On some platforms, the network interface can be exposed via LLDP as aggregated. For example, Cisco can show an interface named GigabitEthernet0/1 as Ge0/1, what can be an issue because netbox-netdev-inventory actually imports the full interface name (GigabitEthernet0/1). To help finding them in Netbox, all possible form of interface names are written inside the custom parsers, and are tested in case nothing is found.

When no interface name is exposed nor found, the interface can be searched through the exposed MAC address. It can work in most cases, but be aware that some devices can share the same MAC address on multiple interfaces: Cisco N9000 for example will have the same MAC address for all interfaces configured as layer 2 only. If multiple interfaces are found on Netbox by trying to match on their MAC address, the interconnection will fail, as the correct neighbour interface cannot be determined. This feature is permitted by the specific parsers, and platforms relying only on Napalm will not be able to do that.

Also, if you want to connect switches to servers (linux), and on bond servers or team and in netbox you enter them with MAC addresses, the search will return more than one value, and which is not known. Of course, you can check the type of interface, but why if you can configure a normal return port_id.

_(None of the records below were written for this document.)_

-- ==== Sys2Proof/Machine/State.lean ====
section
/-! DEFINITION. The state of the block and of its environment (R20), the reasons a step can stop, and the state
after reset (R50, R291). -/

namespace Sys2Proof.Machine

/-- `STATUS.PHASE` (R23). -/
inductive Phase where
  | idle | busy | done | error
  deriving DecidableEq, Repr

/-- `STATUS.MODE` (R23). -/
inductive Mode where
  | enc | dec
  deriving DecidableEq, Repr

/-- `FSM` (R29): the arm the CODEC stands at. -/
inductive Fsm where
  | none
  | eHeader | eRead | eCompress | eEmit | eTrailer
  | dFrameHdr | dAwaitHdr | dDispatch | dReadBody | dSynth | dEntropy | dEmit | dVerify
  deriving DecidableEq, Repr

/-- `PAYSEL` (R32): which buffer holds the decoder's payload. -/
inductive PaySel where
  | r | c
  deriving DecidableEq, Repr

/-- A buffer's contents as (index, byte) pairs (R44, R67); an index that is not listed reads as 00 (log entry 4). -/
abbrev Memory := List Host.Cell

/-- One thing the HOST does (R16, R210, R211, R290, R292). DESIGN CHOICE, safe: log entry 1. -/
inductive HostOp where
  /-- The HOST lets the CODEC move: one arm if the phase is BUSY, else nothing. -/
  | run
  /-- `CSR_READ(n)` (R210). -/
  | csrRead (n : Word32)
  /-- `CSR_WRITE(n, v)` (R211). -/
  | csrWrite (n v : Word32)
  /-- The event `RESET` (R290). -/
  | reset
  /-- The HOST connects a source holding `src` and a sink already holding `snk` (R66, R292 step 1). -/
  | connect (src snk : Bytes)
  deriving DecidableEq, Repr

/-- All the spec gives the machine (R20), its environment, and four fields of the model's own at the end, over the
width `COUNT_BITS` of the counters (R7, D9) and the state type `HS` that `HASH` supplies: "a model that keeps HASH
abstract replaces these seven registers by one register H of the abstract hash-state type" (R33). -/
structure State.Of (HS : Type) (countBits : Nat) where
  /-- `CFG.BSID` (R21). -/
  cfgBsid : BitVec 4
  /-- `STATUS.PHASE` (R23). -/
  phase : Phase
  /-- `STATUS.MODE` (R23). -/
  mode : Mode
  /-- `ERR.CLASS` (R24). -/
  errClass : ErrClass
  /-- `ERR.SITE` (R24). -/
  errSite : ErrSite
  /-- `IN_COUNT` (R25). -/
  inCount : BitVec countBits
  /-- `OUT_COUNT` (R26). -/
  outCount : BitVec countBits
  /-- `CK_STORED` (R27). -/
  ckStored : BitVec 22
  /-- `CK_CALC` (R27). -/
  ckCalc : BitVec 22
  /-- `FSM` (R29). -/
  fsm : Fsm
  /-- `BSID_F` (R30), read as FRAME_BSID. -/
  bsidF : BitVec 4
  /-- `BLKSIZE` (R30). -/
  blkSize : BitVec 22
  /-- `HDR` (R31). -/
  hdr : HdrBytes
  /-- `TYPE` (R31). -/
  typeTag : BitVec 2
  /-- `LEN` (R31). -/
  len : BitVec 22
  /-- `INSIZE` (R32). -/
  inSize : BitVec 22
  /-- `CSIZE` (R32). -/
  cSize : BitVec 22
  /-- `RSIZE` (R32). -/
  rSize : BitVec 22
  /-- `RLEBYTE` (R32). -/
  rleByte : Byte
  /-- `PAYSEL` (R32). -/
  paySel : PaySel
  /-- `H` (R33). -/
  h : HS
  /-- `RAWBUF` (R44). -/
  rawBuf : Memory
  /-- `CBUF` (R44). -/
  cBuf : Memory
  /-- `SRC.rest` (R20, R61): the environment's. -/
  srcRest : Bytes
  /-- `SNK.data` (R20, R63): the environment's. -/
  snkData : Bytes
  /-- What the HOST does next, oldest first (R16). The model's own: log entry 1. -/
  hostIn : List HostOp
  /-- The value the HOST got from its last `CSR_READ` (R210). The model's own: log entry 1. -/
  hostData : Word32
  /-- How many SnkWrite requests were made. The model's own: log entry 6. -/
  snkReqs : Nat
  /-- Index of the next free value (log entries 4 and 5). The model's own. -/
  freeCtr : Nat
  deriving DecidableEq, Repr

/-- The state of the machine, whose `HASH` and `COUNT_BITS` are decided (R140, D9): the accumulator is the seven
registers of R33, and the counters are 64 bits wide. -/
abbrev State := State.Of (HashRegs Config.countBits) Config.countBits

/-- Why a step stops. The block's own errors are no faults here: `raise` is a next state (R262, R263). -/
inductive Fault where
  /-- Raised by an arm whose slice runs past the built end of RAWBUF or CBUF (R44). Safe: the machine stops; no
  state that meets the invariant does it (log entry 8). -/
  | bufferOverrun
  /-- Raised by E_EMIT and D_EMIT when `TYPE = 3`, for which R167 and R188 give no body and no site ("`TYPE = 3`
  cannot occur here"). Safe: the machine stops; no state that meets the invariant does it (log entry 8). -/
  | emitCrc
  deriving DecidableEq, Repr

/-- Why the model gives no next state. -/
inductive Refusal where
  /-- Raised by an arm of `exec` whose instruction has no meaning yet. Safe. -/
  | notModelled (mnemonic : String)
  /-- Raised by E_COMPRESS when `INSIZE = 0`: U11 says refuse, `EntCompress` has the precondition `|p| >= 1`. Safe. -/
  | entCompressEmpty
  /-- Raised by E_HEADER when `CFG.BSID > 11`: U23 says refuse, `PACK_DESC` has the precondition `id <= 11`. Safe. -/
  | packDescAbove11
  /-- Raised by the HOST's connect while the phase is BUSY: what SRC and SNK hold then is the host's business and
  outside every rule (R66, R76, U26). Safe. -/
  | reconnectWhileBusy
  deriving DecidableEq, Repr

/-- The machine right after reset (R50, R291) with nothing connected and a HOST that does nothing; `h` is what the
accumulator then holds. Where R50 says "unspecified" the value is a DESIGN CHOICE, unsafe: log entries 2, 3 and 4. -/
def State.Of.reset {HS : Type} {cb : Nat} (h : HS) : State.Of HS cb where
  cfgBsid := DEFAULT_BSID
  phase := .idle
  mode := .enc
  errClass := .none
  errSite := .none
  inCount := 0#cb
  outCount := 0#cb
  ckStored := 0#22
  ckCalc := 0#22
  fsm := .none
  bsidF := 0#4
  blkSize := 1024#22
  hdr := ⟨0#8, 0#8, 0#8⟩
  typeTag := 0#2
  len := 0#22
  inSize := 0#22
  cSize := 0#22
  rSize := 0#22
  rleByte := 0#8
  paySel := .r
  h := h
  rawBuf := []
  cBuf := []
  srcRest := []
  snkData := []
  hostIn := []
  hostData := 0#32
  snkReqs := 0
  freeCtr := 0

/-- The machine right after reset. -/
def State.reset : State := State.Of.reset HashRegs.reset

end Sys2Proof.Machine
end

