/-- One turn of the CODEC, whatever the arm: it does not enter DONE, or it completes the frame and does nothing
else. -/
def TurnOrFinish (s t : State.Of HS cb) : Prop :=
  Turn s t ∨ ∃ u, Turn s u ∧ t = finish u ∧ EndsFrame s u

theorem armETrailer_turn (hf : s.fsm = .eTrailer) (h : armETrailer p s = .next t) : TurnOrFinish s t := by
  have hc : Turn s { s with ckCalc := checksum p s } := { Turn.refl s with }
  have hw := hc.snkWrite p (packTrailer (checksum p s))
  cases h.symm.trans (armETrailer_eq p s)
  split
  · exact .inl (hw.raise _ _)
  · exact .inr ⟨_, hw, rfl, .inl hf⟩

theorem verify_turn (hf : s.fsm = .dVerify) : TurnOrFinish s (verify p s) := by
  have hc : Turn s { s with ckCalc := checksum p s } := { Turn.refl s with }
  rcases verify_cases p s with ⟨_, e⟩ | ⟨hk, e⟩ <;> rw [e]
  · exact .inl (hc.raise _ _)
  · exact .inr ⟨_, hc, rfl, .inr ⟨hf, hk, rfl⟩⟩

theorem codecStep_turn (h : codecStep p (execWith p) s = .next t) : TurnOrFinish s t := by
  by_cases hb : s.phase = .busy
  · rw [codecStep_busy p _ hb] at h
    cases hf : s.fsm <;> rw [hf] at h <;> dsimp only at h
    case none => cases h; exact .inl (.refl s)
    case eHeader => exact .inl (armEHeader_turn h)
    case eRead => exact .inl (armERead_turn h)
    case eCompress => exact .inl (armECompress_turn h)
    case eEmit => exact .inl (armEEmit_turn h)
    case eTrailer => exact armETrailer_turn hf h
    case dFrameHdr => exact .inl (armDFrameHdr_turn h)
    case dAwaitHdr => exact .inl (armDAwaitHdr_turn h)
    case dDispatch => exact .inl (dispatch_turn hf h)
    case dReadBody => rw [execWith_raw_dReadBody p _ hf] at h; exact .inl (readBody_turn h)
    case dSynth => rw [execWith_rle_dSynth p _ hf] at h; exact .inl (synth_turn h)
    case dEntropy => rw [execWith_comp_dEntropy p _ hf] at h; exact .inl (entropy_turn h)
    case dEmit =>
      rcases execWith_recordOf_dEmit p hf with ⟨_, e⟩ | ⟨_, _, e⟩ <;> rw [e] at h
      · cases h
      · exact .inl (emitPayload_turn h)
    case dVerify => rw [execWith_crc_dVerify p _ hf] at h; cases h; exact verify_turn hf
  · rw [codecStep_idle p _ hb] at h
    cases h
    exact .inl (.refl s)

/-- Completing a frame leaves the HOST's side as the turn left it. -/
theorem TurnOrFinish.hostSide (h : TurnOrFinish s t) : HostSide s t := by
  rcases h with h | ⟨u, h, rfl, _⟩
  · exact h.toHostSide
  · exact { h.toHostSide with }

/-- A turn that ends in DONE from another phase completed the frame. -/
theorem TurnOrFinish.done (h : TurnOrFinish s t) (hd : t.phase = .done) :
    s.phase = .done ∨ ∃ u, t = finish u ∧ EndsFrame s u := by
  rcases h with h | ⟨u, _, ht, he⟩
  · exact .inl (h.done hd)
  · exact .inr ⟨u, ht, he⟩

/-- Settles O48: each arm makes at most one request of a port, and the ports count what they move. -/
theorem countersFollowStreams : Obligations.CountersFollowStreams := by
  intro HS cb p s t h
  have hh := (codecStep_turn h).hostSide
  obtain ⟨n, hn, hs, hi⟩ := hh.src
  obtain ⟨x, hd, ho⟩ := hh.snk
  exact ⟨n, x, hn, hs, hi, hd, ho⟩

/-- The CODEC's turn enters DONE only from BUSY, at the arm that ends the frame. -/
theorem codecStep_done (h : codecStep p (execWith p) s = .next t) (hd : t.phase = .done) :
    s.phase = .done ∨ s.phase = .busy ∧ EndsFrame s t := by
  by_cases hb : s.phase = .busy
  · rcases (codecStep_turn h).done hd with hs | ⟨u, rfl, he⟩
    · exact .inl hs
    · exact .inr ⟨hb, he⟩
  · rw [codecStep_idle p _ hb] at h
    cases h
    exact .inl hd

/-- Settles O50: the CODEC enters DONE only where a frame ends, and no operation of the HOST enters it. -/
theorem doneOnlyThroughTrailer : Obligations.DoneOnlyThroughTrailer := by
  intro s t h hd
  rw [step_eq_stepAt_params] at h
  unfold stepAt stepWith at h
  split at h
  · exact codecStep_done h hd
  · rename_i q _
    exact codecStep_done (s := { s with hostIn := q }) h hd
  · cases h; exact .inl hd
  · rename_i n v q _
    obtain ⟨t', e, ht⟩ := csrWrite_cases Config.params n v { s with hostIn := q }
    cases e.symm.trans h
    rcases ht with rfl | ⟨_, _, _, rfl⟩ | ⟨_, rfl | rfl⟩ | ⟨_, rfl⟩
    · exact .inl hd
    · exact .inl hd
    · cases hd
    · cases hd
    · cases hd
  · cases h; cases hd
  · unfold connect at h
    split at h
    · cases h
    · cases h; exact .inl hd

end Sys2Proof.Machine
end

section
/-! PROOFS. The decoder does not look at CFG (R21, R293): every instruction and every decoder arm runs the same whatever
CFG holds. -/

namespace Sys2Proof.Machine

variable {HS : Type} {cb : Nat}

/-- `s` with another value in CFG. -/
def withCfg (c : BitVec 4) (s : State.Of HS cb) : State.Of HS cb := { s with cfgBsid := c }

/-- The outcome with its next state changed by `g`; a stop stays what it is. -/
def mapNext (g : State.Of HS cb → State.Of HS cb) :
    Host.Outcome (State.Of HS cb) Fault Refusal → Host.Outcome (State.Of HS cb) Fault Refusal
  | .next t => .next (g t)
  | .fault r => .fault r
  | .refused r => .refused r

/-- A test that does not look at CFG. -/
theorem ite_mapNext {g : State.Of HS cb → State.Of HS cb} {q : Prop} [Decidable q]
    {a b a' b' : Host.Outcome (State.Of HS cb) Fault Refusal} (ha : a' = mapNext g a) (hb : b' = mapNext g b) :
    (if q then a' else b') = mapNext g (if q then a else b) := by
  split
  · exact ha
  · exact hb

theorem orOverrun_mapNext {g : State.Of HS cb → State.Of HS cb} {r r' : Option (State.Of HS cb)}
    {f f' : State.Of HS cb → Host.Outcome (State.Of HS cb) Fault Refusal} (hr : r' = r.map g)
    (hf : ∀ t, f' (g t) = mapNext g (f t)) : orOverrun r' f' = mapNext g (orOverrun r f) := by
  subst hr
  cases r with
  | none => rfl
  | some t => exact hf t
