-- ==== Sys2Proof/Operand.lean ====
section
/-!
DEFINITION. The operands of the commands: host bus accesses, Galley entries and the facts that reach the device from
outside (packets, cells, measurements).
-/

namespace Sys2Proof

/-- A host write to a word that the command itself names: the level on HLVL, the byte enables (`be` bit j goes with
byte j, asserted = 1) and the data (R441). -/
structure HW where
  lvl : Fin 4
  be  : BitVec 4
  v   : Word
  deriving DecidableEq, Repr

/-- A host write to a byte address (a multiple of 4, R441). -/
structure HostAcc where
  addr : Nat
  lvl  : Fin 4
  be   : BitVec 4
  v    : Word
  deriving DecidableEq, Repr

/-- The eight words of a Galley entry (R76, Table 03-2). -/
structure Entry where
  w0 : Word
  w1 : Word
  w2 : Word
  w3 : Word
  w4 : Word
  w5 : Word
  w6 : Word
  w7 : Word
  deriving DecidableEq, Repr

/-- What a frame tick finds outside the modelled state: the measured resource pressure (R39), the voices whose
prefetched samples are missing (R390), and the bytes that the Recorder buffer has drained to the Cistern since the last
tick (R389). -/
structure FrameIn where
  pressure : Fin 6
  missing  : List (Fin 256)
  drained  : Nat
  deriving DecidableEq, Repr

/-- An edge at an input ball: its time (ps), the level that begins, and how long that level lasts (R54, R345). -/
structure PinEdge where
  t     : Nat
  level : Bool
  phase : Nat
  deriving DecidableEq, Repr

/-- When an edge at an input ball comes, and how long the level that it begins lasts (ps). -/
structure EdgeTime where
  t     : Nat
  phase : Nat
  deriving DecidableEq, Repr

/-- What a received Traliat cell carries in its header, and whether its CRC-16 was good (R356). -/
structure CellHdr where
  seq   : BitVec 16
  ftag  : BitVec 20
  crcOk : Bool
  deriving DecidableEq, Repr

/-- A HEALTH cell (R357): the partner's state and lease deadline (ps), its FCAUSE, the output CRC of frame `frame` and
the self-check result of a mismatch frame, when it reports one (R350, R351). -/
structure HealthCell where
  h        : CellHdr
  t        : Nat
  state    : Fin 7
  deadline : Nat
  fcause   : Fin 16
  frame    : Nat
  crc      : Word
  check    : Option (Nat × Bool)
  deriving DecidableEq, Repr

/-- A MIRROR cell: when it arrived (ps), samples of input channels of one frame (R340). -/
structure MirrorCell where
  h       : CellHdr
  t       : Nat
  frame   : Nat
  samples : List (Fin 1024 × Word)
  deriving DecidableEq, Repr

/-- What the GALLEY channel carries: a journal slot to acknowledge, or a client reset in the same order (R92). -/
inductive GalleyMsg where
  | slot (ticket : Word) (e : Entry) (payload : List Word) (f0 : Nat) (due : Option Nat) (passed : Bool) (dead : Bool)
  | clientRst (mask : BitVec 16)
  deriving DecidableEq, Repr

structure GalleyCell where
  h : CellHdr
  m : GalleyMsg
  deriving DecidableEq, Repr

/-- What the CTRL channel carries (R357). -/
inductive CtrlMsg where
  | hello
  | negotiate (pair : Bool) (lease : Fin 16) (rate : Word) (chip : Word) (step : BitVec 8) (imgCrc : Word) (badPress : BitVec 16)
      (state : Fin 7)
  | fence
  | rejoin
  /-- CRC-32s of 4 KB regions, by system address / 4096 (R362). -/
  | regions (l : List (Nat × Word))
  /-- The cutover frame that the active names (R362). -/
  | cut (frame : Nat)
  | senseEvent (w0 : Word) (w1 : Word)
  deriving DecidableEq, Repr

structure CtrlCell where
  h : CellHdr
  m : CtrlMsg
  deriving DecidableEq, Repr

/-- A PTP message delivered to EP (R285): port, capture instant (ps), the message bytes, its transport and its headers. -/
structure PtpMsg where
  port  : Fin 2
  tcap  : Nat
  bytes : List Byte
  udp   : Bool
  tag   : Option (BitVec 16)
  smac  : BitVec 48
  sip   : Word
  deriving DecidableEq, Repr

/-- A measured reference edge (R295, R296): instant, phase error against the grid (ps), offsets against XO and MEDIA
(ppt), and whether the frequency window is full. -/
structure RefMeas where
  t      : Nat
  e      : Int
  fXo    : Int
  fMedia : Int
  full   : Bool
  deriving DecidableEq, Repr

/-- The four loops (R319). -/
inductive PllLoop where
  | a | d | s | m
  deriving DecidableEq, Repr

/-- What fuse load and BIST report (R419, R466): unusable Presses, an unrepairable shared SRAM or Basin store, and the
repair counts shown in ECC.REPAIR. -/
structure BistIn where
  badPress : BitVec 16
  fatal    : Bool
  repair   : Word
  deriving DecidableEq, Repr

/-- A pass over a flash slot (R468): which slot, verification or load, whether the flash and its SFDP table could be read, the
SEQ fields of both headers, and the bytes of the slot from offset 0 on, as this pass read them. -/
structure SlotPass where
  slotB : Bool
  load  : Bool
  flash : Bool
  seqA  : Word
  seqB  : Word
  bytes : List Byte
  deriving DecidableEq, Repr

end Sys2Proof
end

Ansible task to configure:

- name: configure lldpd
  lineinfile:
    dest: /etc/lldpd.conf
    line: "configure ports {{ item }} lldp portidsubtype local {{ item }}"
    state: present
    backup: yes
    create: yes
  when: hostvars[inventory_hostname]['ansible_%s' | format(item)]['module'] is defined
  loop: "{{ansible_interfaces }}"
  tags:
    - config_lldp
  notify: restart lldpd

Tested on RedHat 6 and 7, lldpd from EPEL repository.